EXERCISE DESCRIPTION. Filter the records down to the lines that hold the word "fields", and copy each of those lines.

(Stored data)
-- ==== Sys2Proof/Syntax.lean ====
section
/-! DEFINITION. The abstract syntax: ONE constructor per row of the operation table (334 encoded instructions, 93 machine
events).  An instruction's arguments are its encoding's fields in the table's order and under its names (`g` guard, `a`, `b`,
`d` register fields, and so on); an event's arguments say which core, desk, queue or unit it befalls and, for an event that
comes from outside the cores, what comes in (R1, R6, spec/95_what_each_step_holds.md). -/

namespace Sys2Proof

RESULT FOR THIS TASK.
events).  An instruction's arguments are its encoding's fields in the table's order and under its names (`g` guard, `a`, `b`,
`d` register fields, and so on); an event's arguments say which core, desk, queue or unit it befalls and, for an event that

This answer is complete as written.